Hungary's leader: EU and Soros seek to "Muslimize" Europe
Prime Minister Viktor Orban said during a visit to Romania that Hungary's border fences, supported by other Central European countries, will block the EU-Soros effort to increase Muslim migration into Europe.
While Hungary opposed taking in migrants "who could change the country's cultural identity," Orban said under his leadership, Hungary would remain a place where "Western European Christians will always be able to find security."
"In the upcoming campaign, first of all we have to confront external powers," Orban said at a cultural festival in Baile Tusnad, Romania. "We have to stand our ground against the Soros mafia network and the Brussels bureaucrats. And, during the next nine months, we will have to fight against the media they operate."
Soros has become a key target of Orban and his government.
Orban reiterated his charge that Soros-funded NGOs want to weaken Hungary's security with their advocacy for asylum-seekers and said Hungary had managed to stop the "migrant invasion" with razor-wire fences on its borders with Serbia and Croatia.
A recently ended anti-Soros billboard and poster campaign in Hungary has been criticized by Jewish groups for its anti-Semitic overtones.
In the speech broadcast by Hungarian state media, Orban repeated his claim that the EU leadership was encroaching on member states' rights and trying to apply policies, such as increased immigration, which he said were opposed by most Europeans.
Orban said Poland, which is under pressure from the EU because of attempts to put its Supreme Court under political control, had replaced Hungary as the target of the EU's "chief inquisitor," whom he identified as European Commission Vice-President Frans Timmermans.
"The main target of the inquisition, the example of national governance to be weakened, destroyed and broken is Poland," Orban said, vowing to defend the Polish government. "Hungary will use every legal possibility in the European Union to be in solidarity with the Poles."
Asked about choosing between U.S. President Donald Trump and Russian President Vladimir Putin, Orban answered with a joke about a Pole being asked in the communist era to choose between Hitler and Stalin.
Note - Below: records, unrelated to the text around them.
set_option maxRecDepth 2000 in
/-- One logical tile; an unlisted tile of `State.tiles` is at reset. -/
structure Tile where
  /-- R41; 7; none | the stage of the crew that holds the tile; none: in no crew, gated (R134) -/
  stage : Option Nat := none
  /-- R42; 11; 0 | seat number in the crew -/
  seat : Nat := 0
  /-- R32, R495; 1; false | the tile is failing -/
  failing : Bool := false
  /-- R136; 4 MiB; 0 | usable scratch by 22-bit byte address; unlisted bytes read 0 (R488) -/
  scratch : List Host.Cell := []
  /-- R137; 10 per word; 0 | stored check bits by word index (byte address / 32) -/
  chk : Table (BitVec 10) := []
  /-- R478; 32 B per page; 0 | check bytes by bank * 32 + page -/
  pageChk : Table (BitVec 256) := []
  /-- R209; 1 per line; false | scratch lines marked poisoned, cleared at each catch -/
  linePoison : Table Bool := []
  /-- R483; 1 per line; false | lines of a lost page, marked until a write replaces them -/
  lostLine : Table Bool := []
  /-- R193; 16 x 32; DC 0 | scalar registers s0-s15 (s0 reads zero, R194) -/
  s : Table Word := []
  /-- R193; 4 x 1; DC false | predicates p0-p3 (p0 reads 1, R194) -/
  p : Table Bool := []
  /-- R193; 32 x 128 x 32; DC 0 | vector registers v0-v31 -/
  v : Table VReg := []
  /-- R193; 64 x 64 x 32; DC 0 | accumulator rows a0-a63 -/
  acc : Table VReg := []
  /-- R193; - ; DC empty | block register in use -/
  blkUse : Block := {}
  /-- R193; - ; DC empty | loading block register -/
  blkLoad : Block := {}
  /-- R193; 256 x 128 B; DC 0 | operand buffer lines -/
  opbuf : Table TaggedLine := []
  /-- R193; 32 lines; empty | weight staging queue, oldest first -/
  wq : List TaggedLine := []
  /-- R224; 9; 0 | elements of the oldest staged line already taken -/
  wqTaken : Nat := 0
  /-- R216; 1; false | a WRD overflowed, so the next block loaded is poisoned -/
  wqOver : Bool := false
  /-- R193; 8 x 6 x 5; DC 0 | bank sets; an unlisted set holds bank 0 six times -/
  bankSets : Table (List (BitVec 5)) := []
  /-- R193; 16; complete | gather tags -/
  gtag : Table Gather := []
  /-- R220; - ; 0 | model's own serial number for gathers -/
  gatherSerial : Nat := 0
  /-- R193; 1024 x 32; empty | pack stream, oldest first, with poison -/
  pack : List (Word × Bool) := []
  /-- R238; 1; false | the stream overflowed; every burst packed is poisoned until PCLR or catch -/
  packOver : Bool := false
  /-- R193; 32; DC 0 | stochastic rounding position -/
  srPos : Word := 0
  /-- R193; 32; DC 0 | stochastic rounding element index -/
  srIdx : Word := 0
  /-- R193; 7; DC 0 | rounding image stage, loaded from RQU_SR_CFG at each catch -/
  srStage : BitVec 7 := 0
  /-- R197; 576; DC 0 | present-row mask -/
  present : BitVec 576 := 0
  /-- R195; 32; 0 | cycle counter -/
  cycle : Nat := 0
  /-- R193, R242; 256 entries; empty | send table -/
  send : Table SendEntry := []
  /-- R193, R197; 32 entries; empty | input list -/
  input : List InputEntry := []
  /-- R193, R267; 32; empty | rotation descriptors -/
  rot : Table RotDesc := []
  /-- R193, R319; 16; empty | rotary tables -/
  rotary : Table RotaryTable := []
  /-- R133; 4096 x 256; 0 | program store; unlisted bundles are NOPs (R488) -/
  prog : Table (BitVec 256) := []
  /-- R185, R476; 10 per bundle; none | stored check bits of a bundle, listed where they are not those of its data -/
  progChk : Table (Option (BitVec 10)) := []
  /-- R185; 2 per bundle; 0 | repairs made of a bundle that failed at fetch -/
  progRepairs : Table Nat := []
  /-- R187; 12; 0 | SEQ_STAT.PC, the bundle last issued -/
  pc : BitVec 12 := 0
  /-- R206; 12; 0 | address of the next bundle -/
  nextPc : Nat := 0
  /-- R187; 1; false | SEQ_CTL.RUN -/
  run : Bool := false
  /-- R183, R187; 1; false | the sequencer runs the stroke program: RUN as the last catch found it -/
  live : Bool := false
  /-- R187; 1; false | SEQ_STAT.DONE -/
  done : Bool := false
  /-- R187; 1; false | SEQ_STAT.ABANDON (W1C) -/
  abandon : Bool := false
  /-- R187; 1; false | SEQ_STAT.WITHHELD (W1C) -/
  withheldStat : Bool := false
  /-- R187; 1; false | SEQ_STAT.FETCH_ERR (W1C) -/
  fetchErr : Bool := false
  /-- R187; 16; 0 | SEQ_STAT.IDLE -/
  idle : BitVec 16 := 0
  /-- R187; 32; 0 | cycle at which END issued in this stroke -/
  endCycle : Nat := 0
  /-- R150; 1; false | the tile withholds its commits for the rest of this stroke -/
  withhold : Bool := false
  /-- R182; - ; none | what holds the sequencer -/
  hold : Hold := .none
  /-- R165, R182; 2; 0 | a BSW waits for its block: 1 in this bundle, 2 holds the sequencer -/
  bswWait : Nat := 0
  /-- R178, R182; 2; 0 | a NET injection waits for room in the egress queue: 1 in this bundle, 2 holds the sequencer -/
  netWait : Nat := 0
  /-- R187; 12; 0 | SEQ_PATCH_CTL.ADDR -/
  patchAddr : BitVec 12 := 0
  /-- R187; 1; false | SEQ_PATCH_CTL.GO -/
  patchGo : Bool := false
  /-- R187; 1; false | SEQ_PATCH_CTL.REFUSED (W1C) -/
  patchRefused : Bool := false
  /-- R187; 12; 0 | SEQ_PATCH_CTL.ERR_ADDR -/
  errAddr : BitVec 12 := 0
  /-- R187; 256; 0 | SEQ_PATCH_D0 to D7 -/
  patchD : BitVec 256 := 0
  /-- R187; 256; 0 | the staged bundle, taken when GO was set -/
  patchStaged : BitVec 256 := 0
  /-- R248; - ; empty | results in flight, in issue order -/
  inflight : List Pending := []
  /-- R248; - ; MODEL 0 | serial number of the next result -/
  nextId : Nat := 0
  /-- R235; - ; none | the rotation block being issued -/
  rotNow : Option RotBlock := none
  /-- R248; - ; empty | uses of this cycle: resource code of R255 and the slot using it -/
  uses : List (Nat × Slot) := []
  /-- R140, R144; - ; empty | banks that have served a landing write, an unscheduled access or the scrubber in this cycle -/
  bgUses : List Nat := []
  /-- R252; 32; none | cycle of the last VEXP, VRCP or VRSQ; cycle of the last PACK -/
  lastLong : Option Nat := none
  lastPack : Option Nat := none
  /-- R254; 12 each; empty | bundle of the last BLD (0x24), PACK (0x25) and long operation (0x27), and of each sent COMMIT, by resource code -/
  usePc : Table Nat := []
  /-- R178; 8 lines; empty | mesh ingress queue: landing writes waiting, line, bytes, poison, whether a gather or READ tag -/
  ingress : List Landing := []
  /-- R143, R178; - ; empty | lines of tier READs that mesh credits hold back while the ingress queue is full -/
  inWait : List Landing := []
  /-- R178; 8; empty | mesh egress queue: bursts from PACK awaiting SENDQ, with poison -/
  egress : List (Bytes × Bool) := []
  /-- R179; 16 flits; empty | control queue, head first -/
  ctlQ : List Flit := []
  /-- R179; - ; empty | control flits held at the port while the queue is full -/
  ctlWait : List Flit := []
  /-- R245; 256 x 1; empty | send-table entries whose COMMIT was sent in this stroke -/
  committed : List (BitVec 8) := []
  /-- R178; - ; none | the injection a full egress queue holds back -/
  netHeld : Option Flit := none
  /-- R507; 32 each; empty | data flits sent in this stroke, by send-table entry -/
  sentLines : Table Nat := []
  /-- R527; - ; empty | per delivery number: data flits accepted this stroke, and whether one was tainted -/
  gotLines : Table Nat := []
  gotTaint : Table Bool := []
  /-- R64; - ; empty | per delivery number: row mask of a commit that arrived on time; none otherwise -/
  onTime : Table (Option (BitVec 576)) := []
  /-- R64, R78; - ; empty | delivery numbers judged late in this stroke -/
  late : List (BitVec 8) := []
  /-- R150; 16; 0 | SCR_BANK_STAT.CONFLICT (RC) -/
  conflict : BitVec 16 := 0
  /-- R150; 16; 0 | SCR_BANK_STAT.POISON (RC) -/
  poisonCnt : BitVec 16 := 0
  /-- R163; 8; 0 | SCR_CACHE_CTL.MASK -/
  cacheMask : BitVec 8 := 0
  /-- R163; 1; true | SCR_CACHE_CTL.WALLOC -/
  walloc : Bool := true
  /-- R163; 1; false | SCR_CACHE_STAT.BUSY -/
  cacheBusy : Bool := false
  /-- R163; 1; false | SCR_CACHE_STAT.REFUSED (W1C) -/
  cacheRefused : Bool := false
  /-- R163; 1; false | SCR_CACHE_STAT.LOST (W1C) -/
  cacheLost : Bool := false
  /-- R163; 16; 0 | SCR_CACHE_STAT.MISSES (RC) -/
  misses : BitVec 16 := 0
  /-- R153; 8 x 1024; invalid | cache directory by 1024 * way + set -/
  cacheDir : Table CacheLine := []
  /-- R154; 1024; 0 | rotating victim pointer of each set -/
  victim : Table Nat := []
  /-- R160; 8; none | new mask of a change in progress -/
  maskPending : Option (BitVec 8) := none
  /-- R156; 2; 0 | whole-cache operation in progress -/
  cacheOp : BitVec 2 := 0
  /-- R157; 128 B; none | line last returned to the control core; none: an access fault, or nothing yet -/
  cacheOut : Option Bytes := none
  /-- R160; - ; empty | requests that wait while BUSY, oldest first -/
  cacheWait : List CacheReq := []
  /-- R157; - ; empty | misses outstanding, oldest first -/
  cacheMissQ : List CacheReq := []
  /-- R218; - ; empty | gathers whose data is back: tag, serial number, the line or none where it is poisoned -/
  gatherReady : List (Nat × Nat × Option Bytes) := []
  /-- R278; 32; DC 0 | RQU_SR_KEY0, KEY1 (write only) -/
  srKey0 : Word := 0
  srKey1 : Word := 0
  /-- R278; 7; 0 | RQU_SR_CFG.STAGE -/
  srCfg : BitVec 7 := 0
  /-- R296; 1; false | RQU_CHK_CTL.EN -/
  chkEn : Bool := false
  /-- R296; 9; 0 | RQU_CHK_CTL.MAPLEN -/
  mapLen : BitVec 9 := 0
  /-- R282; 256 x 32; empty | check map -/
  checkMap : List Word := []
  /-- R296; 20; 0 | RQU_CHK_TIME.SEND -/
  chkSend : BitVec 20 := 0
  /-- R291; 20; 0 | the plan's verdict read cycle for the tile -/
  verdictRead : Nat := 0
  /-- R296; 1; false | RQU_CHK_STAT.HELD, of the last completed stroke -/
  held : Bool := false
  /-- R296; 1; false | RQU_CHK_STAT.CRAB (W1C) -/
  crab : Bool := false
  /-- R296; 1; false | RQU_CHK_STAT.GRANTED (W1C) -/
  granted : Bool := false
  /-- R296; 1; false | RQU_CHK_STAT.REFUSED (W1C) -/
  refused : Bool := false
  /-- R296; 1; false | RQU_CHK_STAT.LATE_VERDICT (W1C) -/
  lateVerdict : Bool := false
  /-- R296; 1; false | RQU_CHK_STAT.PREDICTED -/
  predicted : Bool := false
  /-- R296; 2; 0 | RQU_CHK_STAT.LEVEL -/
  level : BitVec 2 := 0
  /-- R296; 12; 0 | RQU_CHK_STAT.CANDIDATE -/
  candidate : BitVec 12 := 0
  /-- R296; 32; 0 | RQU_CHK_SUM_ERR, RQU_CHK_SUM_REF of the last completed stroke -/
  sumErrReg : Word := 0
  sumRefReg : Word := 0
  /-- R283; 32; 0 | running sums of this stroke -/
  sumErr : Word := 0
  sumRef : Word := 0
  /-- R284; 1; false | the tile held part of the candidate this stroke; an element summed was poisoned -/
  heldNow : Bool := false
  chkPoison : Bool := false
  /-- R281; 16; 0 | marked packs counted in this stroke -/
  marked : Nat := 0
  /-- R283; - ; empty | retained pre-quantisation values of the sampled block -/
  retained : List Word := []
  /-- R293; 1; false | the replay scale rule is in force until the next catch -/
  replayRule : Bool := false
  /-- R284; 1; false | the check flit of this stroke was sent -/
  checkSent : Bool := false
  /-- R491; 32; 0xFFFFFFFF | SCR_BANK_PWR.ON -/
  bankPwr : Word := 0xFFFFFFFF
  /-- R491; 32; 0 | banks in their fill (FILLING is set while any is) -/
  filling : Word := 0
  /-- R491; 1; false | SCR_PWR_STAT.REFUSED (W1C) -/
  pwrRefused : Bool := false
  /-- R491; 1; false | SCR_PWR_STAT.FORCED (W1C) -/
  pwrForced : Bool := false
  /-- R491; 16; 0 | SCR_PWR_STAT.DISCARDS (RC) -/
  discards : BitVec 16 := 0
  /-- R481; 32 banks; idle | scrubbers and rebuild queues -/
  scrub : Table Scrub := []
  /-- R492; 32 x 16 entries; invalid | remap entries by 16 * bank + spare: row and VALID in bit 8 -/
  remap : Table (BitVec 9) := []
  /-- R138, R492; 32 x 2 x 5; invalid | remap entries of the sub-arrays' own rows 16-31 onto their rows 18 and 19, by 2 * bank + spare: row
  less 16, and VALID in bit 4 -/
  subRemap : Table (BitVec 5) := []
  /-- R483; 32; unused | roles the plan's bank map gives the banks -/
  roles : List BankRole := []
  /-- R125; - ; none | tick of the last lane-0 injection (one in every 8 ticks) -/
  lastLane0 : Option Nat := none
  deriving DecidableEq, Repr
"He answered that he chooses Marlene Dietrich," Orban said with a laugh. "What I want to say with this is that you can't give a good answer to a bad question."
Orban first expressed his support for Trump a year ago, while Putin has visited Hungary twice in two years. Hungary is expanding its energy ties with Moscow, including Russia's construction of new reactors at Hungary's only nuclear power plant.